**WORK TO COMPLETE:** Everything in the listing below from the line containing "w => .lJ (fieldN" through the line containing "w => .lfMulS" must be repeated exactly; the remaining lines are not wanted.

**DATA FOR THE TASK:**
/-- Rows 0 to 31 of the opcode table. -/
def opcodeRows0 : List OpRow := [
  ⟨0xE0000000, 0xFC00030F, fun w => .lAdd (fieldD w) (fieldA w) (fieldB w)⟩,
  ⟨0xE0000001, 0xFC00030F, fun w => .lAddc (fieldD w) (fieldA w) (fieldB w)⟩,
  ⟨0x9C000000, 0xFC000000, fun w => .lAddi (fieldD w) (fieldA w) (fieldI w)⟩,
  ⟨0xA0000000, 0xFC000000, fun w => .lAddic (fieldD w) (fieldA w) (fieldI w)⟩,
  ⟨0xE0000002, 0xFC00030F, fun w => .lSub (fieldD w) (fieldA w) (fieldB w)⟩,
  ⟨0xE0000306, 0xFC00030F, fun w => .lMul (fieldD w) (fieldA w) (fieldB w)⟩,
  ⟨0xB0000000, 0xFC000000, fun w => .lMuli (fieldD w) (fieldA w) (fieldI w)⟩,
  ⟨0xE000030B, 0xFC00030F, fun w => .lMulu (fieldD w) (fieldA w) (fieldB w)⟩,
  ⟨0xE0000309, 0xFC00030F, fun w => .lDiv (fieldD w) (fieldA w) (fieldB w)⟩,
  ⟨0xE000030A, 0xFC00030F, fun w => .lDivu (fieldD w) (fieldA w) (fieldB w)⟩,
  ⟨0xC4000001, 0xFC00000F, fun w => .lMac (fieldA w) (fieldB w)⟩,
  ⟨0x4C000000, 0xFC000000, fun w => .lMaci (fieldA w) (fieldI w)⟩,
  ⟨0xC4000003, 0xFC00000F, fun w => .lMacu (fieldA w) (fieldB w)⟩,
  ⟨0xC4000002, 0xFC00000F, fun w => .lMsb (fieldA w) (fieldB w)⟩,
  ⟨0xC4000004, 0xFC00000F, fun w => .lMsbu (fieldA w) (fieldB w)⟩,
  ⟨0x18010000, 0xFC01FFFF, fun w => .lMacrc (fieldD w)⟩,
  ⟨0xE0000307, 0xFC00030F, fun w => .lMuld (fieldA w) (fieldB w)⟩,
  ⟨0xE000030C, 0xFC00030F, fun w => .lMuldu (fieldA w) (fieldB w)⟩,
  ⟨0xE000000E, 0xFC00030F, fun w => .lCmov (fieldD w) (fieldA w) (fieldB w)⟩,
  ⟨0xE000000F, 0xFC00030F, fun w => .lFf1 (fieldD w) (fieldA w)⟩,
  ⟨0xE000010F, 0xFC00030F, fun w => .lFl1 (fieldD w) (fieldA w)⟩,
  ⟨0xE0000003, 0xFC00030F, fun w => .lAnd (fieldD w) (fieldA w) (fieldB w)⟩,
  ⟨0xA4000000, 0xFC000000, fun w => .lAndi (fieldD w) (fieldA w) (fieldI w)⟩,
  ⟨0xE0000004, 0xFC00030F, fun w => .lOr (fieldD w) (fieldA w) (fieldB w)⟩,
  ⟨0xA8000000, 0xFC000000, fun w => .lOri (fieldD w) (fieldA w) (fieldI w)⟩,
  ⟨0xE0000005, 0xFC00030F, fun w => .lXor (fieldD w) (fieldA w) (fieldB w)⟩,
  ⟨0xAC000000, 0xFC000000, fun w => .lXori (fieldD w) (fieldA w) (fieldI w)⟩,
  ⟨0xE0000008, 0xFC0003CF, fun w => .lSll (fieldD w) (fieldA w) (fieldB w)⟩,
  ⟨0xB8000000, 0xFC0000C0, fun w => .lSlli (fieldD w) (fieldA w) (fieldL w)⟩,
  ⟨0xE0000048, 0xFC0003CF, fun w => .lSrl (fieldD w) (fieldA w) (fieldB w)⟩,
  ⟨0xB8000040, 0xFC0000C0, fun w => .lSrli (fieldD w) (fieldA w) (fieldL w)⟩,
  ⟨0xE0000088, 0xFC0003CF, fun w => .lSra (fieldD w) (fieldA w) (fieldB w)⟩]

/-- Rows 32 to 63 of the opcode table. -/
def opcodeRows1 : List OpRow := [
  ⟨0xB8000080, 0xFC0000C0, fun w => .lSrai (fieldD w) (fieldA w) (fieldL w)⟩,
  ⟨0xE00000C8, 0xFC0003CF, fun w => .lRor (fieldD w) (fieldA w) (fieldB w)⟩,
  ⟨0xB80000C0, 0xFC0000C0, fun w => .lRori (fieldD w) (fieldA w) (fieldL w)⟩,
  ⟨0xE000004C, 0xFC0003CF, fun w => .lExtbs (fieldD w) (fieldA w)⟩,
  ⟨0xE00000CC, 0xFC0003CF, fun w => .lExtbz (fieldD w) (fieldA w)⟩,
  ⟨0xE000000C, 0xFC0003CF, fun w => .lExths (fieldD w) (fieldA w)⟩,
  ⟨0xE000008C, 0xFC0003CF, fun w => .lExthz (fieldD w) (fieldA w)⟩,
  ⟨0xE000000D, 0xFC0003CF, fun w => .lExtws (fieldD w) (fieldA w)⟩,
  ⟨0xE000004D, 0xFC0003CF, fun w => .lExtwz (fieldD w) (fieldA w)⟩,
  ⟨0x18000000, 0xFC010000, fun w => .lMovhi (fieldD w) (fieldI w)⟩,
  ⟨0xE4000000, 0xFFE00000, fun w => .lSfeq (fieldA w) (fieldB w)⟩,
  ⟨0xE4200000, 0xFFE00000, fun w => .lSfne (fieldA w) (fieldB w)⟩,
  ⟨0xE4400000, 0xFFE00000, fun w => .lSfgtu (fieldA w) (fieldB w)⟩,
  ⟨0xE4600000, 0xFFE00000, fun w => .lSfgeu (fieldA w) (fieldB w)⟩,
  ⟨0xE4800000, 0xFFE00000, fun w => .lSfltu (fieldA w) (fieldB w)⟩,
  ⟨0xE4A00000, 0xFFE00000, fun w => .lSfleu (fieldA w) (fieldB w)⟩,
  ⟨0xE5400000, 0xFFE00000, fun w => .lSfgts (fieldA w) (fieldB w)⟩,
  ⟨0xE5600000, 0xFFE00000, fun w => .lSfges (fieldA w) (fieldB w)⟩,
  ⟨0xE5800000, 0xFFE00000, fun w => .lSflts (fieldA w) (fieldB w)⟩,
  ⟨0xE5A00000, 0xFFE00000, fun w => .lSfles (fieldA w) (fieldB w)⟩,
  ⟨0xBC000000, 0xFFE00000, fun w => .lSfeqi (fieldA w) (fieldI w)⟩,
  ⟨0xBC200000, 0xFFE00000, fun w => .lSfnei (fieldA w) (fieldI w)⟩,
  ⟨0xBC400000, 0xFFE00000, fun w => .lSfgtui (fieldA w) (fieldI w)⟩,
  ⟨0xBC600000, 0xFFE00000, fun w => .lSfgeui (fieldA w) (fieldI w)⟩,
  ⟨0xBC800000, 0xFFE00000, fun w => .lSfltui (fieldA w) (fieldI w)⟩,
  ⟨0xBCA00000, 0xFFE00000, fun w => .lSfleui (fieldA w) (fieldI w)⟩,
  ⟨0xBD400000, 0xFFE00000, fun w => .lSfgtsi (fieldA w) (fieldI w)⟩,
  ⟨0xBD600000, 0xFFE00000, fun w => .lSfgesi (fieldA w) (fieldI w)⟩,
  ⟨0xBD800000, 0xFFE00000, fun w => .lSfltsi (fieldA w) (fieldI w)⟩,
  ⟨0xBDA00000, 0xFFE00000, fun w => .lSflesi (fieldA w) (fieldI w)⟩,
  ⟨0x8C000000, 0xFC000000, fun w => .lLbz (fieldD w) (fieldA w) (fieldI w)⟩,
  ⟨0x90000000, 0xFC000000, fun w => .lLbs (fieldD w) (fieldA w) (fieldI w)⟩]

/-- Rows 64 to 95 of the opcode table. -/
def opcodeRows2 : List OpRow := [
  ⟨0x94000000, 0xFC000000, fun w => .lLhz (fieldD w) (fieldA w) (fieldI w)⟩,
  ⟨0x98000000, 0xFC000000, fun w => .lLhs (fieldD w) (fieldA w) (fieldI w)⟩,
  ⟨0x84000000, 0xFC000000, fun w => .lLwz (fieldD w) (fieldA w) (fieldI w)⟩,
  ⟨0x88000000, 0xFC000000, fun w => .lLws (fieldD w) (fieldA w) (fieldI w)⟩,
  ⟨0x80000000, 0xFC000000, fun w => .lLd (fieldD w) (fieldA w) (fieldI w)⟩,
  ⟨0x6C000000, 0xFC000000, fun w => .lLwa (fieldD w) (fieldA w) (fieldI w)⟩,
  ⟨0xD8000000, 0xFC000000, fun w => .lSb (fieldA w) (fieldB w) (fieldS w)⟩,
  ⟨0xDC000000, 0xFC000000, fun w => .lSh (fieldA w) (fieldB w) (fieldS w)⟩,
  ⟨0xD4000000, 0xFC000000, fun w => .lSw (fieldA w) (fieldB w) (fieldS w)⟩,
  ⟨0xD0000000, 0xFC000000, fun w => .lSd (fieldA w) (fieldB w) (fieldS w)⟩,
  ⟨0xCC000000, 0xFC000000, fun w => .lSwa (fieldA w) (fieldB w) (fieldS w)⟩,
  ⟨0x00000000, 0xFC000000, fun w => .lJ (fieldN w)⟩,
  ⟨0x04000000, 0xFC000000, fun w => .lJal (fieldN w)⟩,
  ⟨0x44000000, 0xFC000000, fun w => .lJr (fieldB w)⟩,
  ⟨0x48000000, 0xFC000000, fun w => .lJalr (fieldB w)⟩,
  ⟨0x10000000, 0xFC000000, fun w => .lBf (fieldN w)⟩,
  ⟨0x0C000000, 0xFC000000, fun w => .lBnf (fieldN w)⟩,
  ⟨0x15000000, 0xFF000000, fun w => .lNop (fieldI w)⟩,
  ⟨0x20000000, 0xFFFF0000, fun w => .lSys (fieldI w)⟩,
  ⟨0x21000000, 0xFFFF0000, fun w => .lTrap (fieldI w)⟩,
  ⟨0x24000000, 0xFC000000, fun _ => .lRfe⟩,
  ⟨0xC0000000, 0xFC000000, fun w => .lMtspr (fieldA w) (fieldB w) (fieldS w)⟩,
  ⟨0xB4000000, 0xFC000000, fun w => .lMfspr (fieldD w) (fieldA w) (fieldI w)⟩,
  ⟨0x22000000, 0xFFFFFFFF, fun _ => .lMsync⟩,
  ⟨0x23000000, 0xFFFFFFFF, fun _ => .lCsync⟩,
  ⟨0x22800000, 0xFFFFFFFF, fun _ => .lPsync⟩,
  ⟨0xC8000000, 0xFC0000FF, fun w => .lfAddS (fieldD w) (fieldA w) (fieldB w)⟩,
  ⟨0xC8000001, 0xFC0000FF, fun w => .lfSubS (fieldD w) (fieldA w) (fieldB w)⟩,
  ⟨0xC8000002, 0xFC0000FF, fun w => .lfMulS (fieldD w) (fieldA w) (fieldB w)⟩,
  ⟨0xC8000003, 0xFC0000FF, fun w => .lfDivS (fieldD w) (fieldA w) (fieldB w)⟩,
  ⟨0xC8000006, 0xFC0000FF, fun w => .lfRemS (fieldD w) (fieldA w) (fieldB w)⟩,
  ⟨0xC8000007, 0xFC0000FF, fun w => .lfMaddS (fieldD w) (fieldA w) (fieldB w)⟩]

/-- Rows 96 to 127 of the opcode table. -/
def opcodeRows3 : List OpRow := [
  ⟨0xC8000004, 0xFC00F8FF, fun w => .lfItofS (fieldD w) (fieldA w)⟩,
  ⟨0xC8000005, 0xFC00F8FF, fun w => .lfFtoiS (fieldD w) (fieldA w)⟩,
  ⟨0xC8000008, 0xFC0000FF, fun w => .lfSfeqS (fieldA w) (fieldB w)⟩,
  ⟨0xC8000009, 0xFC0000FF, fun w => .lfSfneS (fieldA w) (fieldB w)⟩,
  ⟨0xC800000A, 0xFC0000FF, fun w => .lfSfgtS (fieldA w) (fieldB w)⟩,
  ⟨0xC800000B, 0xFC0000FF, fun w => .lfSfgeS (fieldA w) (fieldB w)⟩,
  ⟨0xC800000C, 0xFC0000FF, fun w => .lfSfltS (fieldA w) (fieldB w)⟩,
  ⟨0xC800000D, 0xFC0000FF, fun w => .lfSfleS (fieldA w) (fieldB w)⟩,
  ⟨0xC80000D0, 0xFC0000F0, fun w => .lfCust1S (fieldA w) (fieldB w)⟩,
  ⟨0xC8000010, 0xFC0000FF, fun w => .lfAddD (fieldD w) (fieldA w) (fieldB w)⟩,
  ⟨0xC8000011, 0xFC0000FF, fun w => .lfSubD (fieldD w) (fieldA w) (fieldB w)⟩,
  ⟨0xC8000012, 0xFC0000FF, fun w => .lfMulD (fieldD w) (fieldA w) (fieldB w)⟩,
  ⟨0xC8000013, 0xFC0000FF, fun w => .lfDivD (fieldD w) (fieldA w) (fieldB w)⟩,
  ⟨0xC8000016, 0xFC0000FF, fun w => .lfRemD (fieldD w) (fieldA w) (fieldB w)⟩,
  ⟨0xC8000017, 0xFC0000FF, fun w => .lfMaddD (fieldD w) (fieldA w) (fieldB w)⟩,
  ⟨0xC8000014, 0xFC00F8FF, fun w => .lfItofD (fieldD w) (fieldA w)⟩,
  ⟨0xC8000015, 0xFC00F8FF, fun w => .lfFtoiD (fieldD w) (fieldA w)⟩,
  ⟨0xC8000018, 0xFC0000FF, fun w => .lfSfeqD (fieldA w) (fieldB w)⟩,
  ⟨0xC8000019, 0xFC0000FF, fun w => .lfSfneD (fieldA w) (fieldB w)⟩,
  ⟨0xC800001A, 0xFC0000FF, fun w => .lfSfgtD (fieldA w) (fieldB w)⟩,
  ⟨0xC800001B, 0xFC0000FF, fun w => .lfSfgeD (fieldA w) (fieldB w)⟩,
  ⟨0xC800001C, 0xFC0000FF, fun w => .lfSfltD (fieldA w) (fieldB w)⟩,
  ⟨0xC800001D, 0xFC0000FF, fun w => .lfSfleD (fieldA w) (fieldB w)⟩,
  ⟨0xC80000E0, 0xFC0000F0, fun w => .lfCust1D (fieldA w) (fieldB w)⟩,
  ⟨0x28000030, 0xFC0000FF, fun w => .lvAddB (fieldD w) (fieldA w) (fieldB w)⟩,
  ⟨0x28000031, 0xFC0000FF, fun w => .lvAddH (fieldD w) (fieldA w) (fieldB w)⟩,
  ⟨0x28000032, 0xFC0000FF, fun w => .lvAddsB (fieldD w) (fieldA w) (fieldB w)⟩,
  ⟨0x28000033, 0xFC0000FF, fun w => .lvAddsH (fieldD w) (fieldA w) (fieldB w)⟩,
  ⟨0x28000034, 0xFC0000FF, fun w => .lvAdduB (fieldD w) (fieldA w) (fieldB w)⟩,
  ⟨0x28000035, 0xFC0000FF, fun w => .lvAdduH (fieldD w) (fieldA w) (fieldB w)⟩,
  ⟨0x28000036, 0xFC0000FF, fun w => .lvAddusB (fieldD w) (fieldA w) (fieldB w)⟩,
  ⟨0x28000037, 0xFC0000FF, fun w => .lvAddusH (fieldD w) (fieldA w) (fieldB w)⟩]

/-- Rows 128 to 159 of the opcode table. -/
def opcodeRows4 : List OpRow := [
  ⟨0x28000010, 0xFC0000FF, fun w => .lvAllEqB (fieldD w) (fieldA w) (fieldB w)⟩,
  ⟨0x28000011, 0xFC0000FF, fun w => .lvAllEqH (fieldD w) (fieldA w) (fieldB w)⟩,
  ⟨0x28000012, 0xFC0000FF, fun w => .lvAllGeB (fieldD w) (fieldA w) (fieldB w)⟩,
  ⟨0x28000013, 0xFC0000FF, fun w => .lvAllGeH (fieldD w) (fieldA w) (fieldB w)⟩,
  ⟨0x28000014, 0xFC0000FF, fun w => .lvAllGtB (fieldD w) (fieldA w) (fieldB w)⟩,
  ⟨0x28000015, 0xFC0000FF, fun w => .lvAllGtH (fieldD w) (fieldA w) (fieldB w)⟩,
  ⟨0x28000016, 0xFC0000FF, fun w => .lvAllLeB (fieldD w) (fieldA w) (fieldB w)⟩,
  ⟨0x28000017, 0xFC0000FF, fun w => .lvAllLeH (fieldD w) (fieldA w) (fieldB w)⟩,
  ⟨0x28000018, 0xFC0000FF, fun w => .lvAllLtB (fieldD w) (fieldA w) (fieldB w)⟩,
  ⟨0x28000019, 0xFC0000FF, fun w => .lvAllLtH (fieldD w) (fieldA w) (fieldB w)⟩,
  ⟨0x2800001A, 0xFC0000FF, fun w => .lvAllNeB (fieldD w) (fieldA w) (fieldB w)⟩,
  ⟨0x2800001B, 0xFC0000FF, fun w => .lvAllNeH (fieldD w) (fieldA w) (fieldB w)⟩,
  ⟨0x28000020, 0xFC0000FF, fun w => .lvAnyEqB (fieldD w) (fieldA w) (fieldB w)⟩,
  ⟨0x28000021, 0xFC0000FF, fun w => .lvAnyEqH (fieldD w) (fieldA w) (fieldB w)⟩,
  ⟨0x28000022, 0xFC0000FF, fun w => .lvAnyGeB (fieldD w) (fieldA w) (fieldB w)⟩,
  ⟨0x28000023, 0xFC0000FF, fun w => .lvAnyGeH (fieldD w) (fieldA w) (fieldB w)⟩,
  ⟨0x28000024, 0xFC0000FF, fun w => .lvAnyGtB (fieldD w) (fieldA w) (fieldB w)⟩,
  ⟨0x28000025, 0xFC0000FF, fun w => .lvAnyGtH (fieldD w) (fieldA w) (fieldB w)⟩,
  ⟨0x28000026, 0xFC0000FF, fun w => .lvAnyLeB (fieldD w) (fieldA w) (fieldB w)⟩,
  ⟨0x28000027, 0xFC0000FF, fun w => .lvAnyLeH (fieldD w) (fieldA w) (fieldB w)⟩,
  ⟨0x28000028, 0xFC0000FF, fun w => .lvAnyLtB (fieldD w) (fieldA w) (fieldB w)⟩,
  ⟨0x28000029, 0xFC0000FF, fun w => .lvAnyLtH (fieldD w) (fieldA w) (fieldB w)⟩,
  ⟨0x2800002A, 0xFC0000FF, fun w => .lvAnyNeB (fieldD w) (fieldA w) (fieldB w)⟩,
  ⟨0x2800002B, 0xFC0000FF, fun w => .lvAnyNeH (fieldD w) (fieldA w) (fieldB w)⟩,
  ⟨0x28000038, 0xFC0000FF, fun w => .lvAnd (fieldD w) (fieldA w) (fieldB w)⟩,
  ⟨0x28000039, 0xFC0000FF, fun w => .lvAvgB (fieldD w) (fieldA w) (fieldB w)⟩,
  ⟨0x2800003A, 0xFC0000FF, fun w => .lvAvgH (fieldD w) (fieldA w) (fieldB w)⟩,
  ⟨0x28000040, 0xFC0000FF, fun w => .lvCmpEqB (fieldD w) (fieldA w) (fieldB w)⟩,
  ⟨0x28000041, 0xFC0000FF, fun w => .lvCmpEqH (fieldD w) (fieldA w) (fieldB w)⟩,
  ⟨0x28000042, 0xFC0000FF, fun w => .lvCmpGeB (fieldD w) (fieldA w) (fieldB w)⟩,
  ⟨0x28000043, 0xFC0000FF, fun w => .lvCmpGeH (fieldD w) (fieldA w) (fieldB w)⟩,
  ⟨0x28000044, 0xFC0000FF, fun w => .lvCmpGtB (fieldD w) (fieldA w) (fieldB w)⟩]

/-- Rows 160 to 191 of the opcode table. -/
def opcodeRows5 : List OpRow := [
  ⟨0x28000045, 0xFC0000FF, fun w => .lvCmpGtH (fieldD w) (fieldA w) (fieldB w)⟩,
  ⟨0x28000046, 0xFC0000FF, fun w => .lvCmpLeB (fieldD w) (fieldA w) (fieldB w)⟩,
  ⟨0x28000047, 0xFC0000FF, fun w => .lvCmpLeH (fieldD w) (fieldA w) (fieldB w)⟩,
  ⟨0x28000048, 0xFC0000FF, fun w => .lvCmpLtB (fieldD w) (fieldA w) (fieldB w)⟩,
  ⟨0x28000049, 0xFC0000FF, fun w => .lvCmpLtH (fieldD w) (fieldA w) (fieldB w)⟩,
  ⟨0x2800004A, 0xFC0000FF, fun w => .lvCmpNeB (fieldD w) (fieldA w) (fieldB w)⟩,
  ⟨0x2800004B, 0xFC0000FF, fun w => .lvCmpNeH (fieldD w) (fieldA w) (fieldB w)⟩,
  ⟨0x28000054, 0xFC0000FF, fun w => .lvMaddsH (fieldD w) (fieldA w) (fieldB w)⟩,
  ⟨0x28000055, 0xFC0000FF, fun w => .lvMaxB (fieldD w) (fieldA w) (fieldB w)⟩,
  ⟨0x28000056, 0xFC0000FF, fun w => .lvMaxH (fieldD w) (fieldA w) (fieldB w)⟩,
  ⟨0x28000057, 0xFC0000FF, fun w => .lvMergeB (fieldD w) (fieldA w) (fieldB w)⟩,
  ⟨0x28000058, 0xFC0000FF, fun w => .lvMergeH (fieldD w) (fieldA w) (fieldB w)⟩,
  ⟨0x28000059, 0xFC0000FF, fun w => .lvMinB (fieldD w) (fieldA w) (fieldB w)⟩,
  ⟨0x2800005A, 0xFC0000FF, fun w => .lvMinH (fieldD w) (fieldA w) (fieldB w)⟩,
  ⟨0x2800005B, 0xFC0000FF, fun w => .lvMsubsH (fieldD w) (fieldA w) (fieldB w)⟩,
  ⟨0x2800005C, 0xFC0000FF, fun w => .lvMulsH (fieldD w) (fieldA w) (fieldB w)⟩,
  ⟨0x2800005D, 0xFC0000FF, fun w => .lvNand (fieldD w) (fieldA w) (fieldB w)⟩,
  ⟨0x2800005E, 0xFC0000FF, fun w => .lvNor (fieldD w) (fieldA w) (fieldB w)⟩,
  ⟨0x2800005F, 0xFC0000FF, fun w => .lvOr (fieldD w) (fieldA w) (fieldB w)⟩,
  ⟨0x28000060, 0xFC0000FF, fun w => .lvPackB (fieldD w) (fieldA w) (fieldB w)⟩,
  ⟨0x28000061, 0xFC0000FF, fun w => .lvPackH (fieldD w) (fieldA w) (fieldB w)⟩,
  ⟨0x28000062, 0xFC0000FF, fun w => .lvPacksB (fieldD w) (fieldA w) (fieldB w)⟩,
  ⟨0x28000063, 0xFC0000FF, fun w => .lvPacksH (fieldD w) (fieldA w) (fieldB w)⟩,
  ⟨0x28000064, 0xFC0000FF, fun w => .lvPackusB (fieldD w) (fieldA w) (fieldB w)⟩,
  ⟨0x28000065, 0xFC0000FF, fun w => .lvPackusH (fieldD w) (fieldA w) (fieldB w)⟩,
  ⟨0x28000066, 0xFC0000FF, fun w => .lvPermN (fieldD w) (fieldA w) (fieldB w)⟩,
  ⟨0x28000067, 0xFC0000FF, fun w => .lvRlB (fieldD w) (fieldA w) (fieldB w)⟩,
  ⟨0x28000068, 0xFC0000FF, fun w => .lvRlH (fieldD w) (fieldA w) (fieldB w)⟩,
  ⟨0x28000069, 0xFC0000FF, fun w => .lvSllB (fieldD w) (fieldA w) (fieldB w)⟩,
  ⟨0x2800006A, 0xFC0000FF, fun w => .lvSllH (fieldD w) (fieldA w) (fieldB w)⟩,
  ⟨0x2800006B, 0xFC0000FF, fun w => .lvSll (fieldD w) (fieldA w) (fieldB w)⟩,
  ⟨0x2800006C, 0xFC0000FF, fun w => .lvSrlB (fieldD w) (fieldA w) (fieldB w)⟩]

**TASK RESPONSE:**
  ⟨0x00000000, 0xFC000000, fun w => .lJ (fieldN w)⟩,
  ⟨0x04000000, 0xFC000000, fun w => .lJal (fieldN w)⟩,
  ⟨0x44000000, 0xFC000000, fun w => .lJr (fieldB w)⟩,
  ⟨0x48000000, 0xFC000000, fun w => .lJalr (fieldB w)⟩,
  ⟨0x10000000, 0xFC000000, fun w => .lBf (fieldN w)⟩,
  ⟨0x0C000000, 0xFC000000, fun w => .lBnf (fieldN w)⟩,
  ⟨0x15000000, 0xFF000000, fun w => .lNop (fieldI w)⟩,
  ⟨0x20000000, 0xFFFF0000, fun w => .lSys (fieldI w)⟩,
  ⟨0x21000000, 0xFFFF0000, fun w => .lTrap (fieldI w)⟩,
  ⟨0x24000000, 0xFC000000, fun _ => .lRfe⟩,
  ⟨0xC0000000, 0xFC000000, fun w => .lMtspr (fieldA w) (fieldB w) (fieldS w)⟩,
  ⟨0xB4000000, 0xFC000000, fun w => .lMfspr (fieldD w) (fieldA w) (fieldI w)⟩,
  ⟨0x22000000, 0xFFFFFFFF, fun _ => .lMsync⟩,
  ⟨0x23000000, 0xFFFFFFFF, fun _ => .lCsync⟩,
  ⟨0x22800000, 0xFFFFFFFF, fun _ => .lPsync⟩,
  ⟨0xC8000000, 0xFC0000FF, fun w => .lfAddS (fieldD w) (fieldA w) (fieldB w)⟩,
  ⟨0xC8000001, 0xFC0000FF, fun w => .lfSubS (fieldD w) (fieldA w) (fieldB w)⟩,
  ⟨0xC8000002, 0xFC0000FF, fun w => .lfMulS (fieldD w) (fieldA w) (fieldB w)⟩,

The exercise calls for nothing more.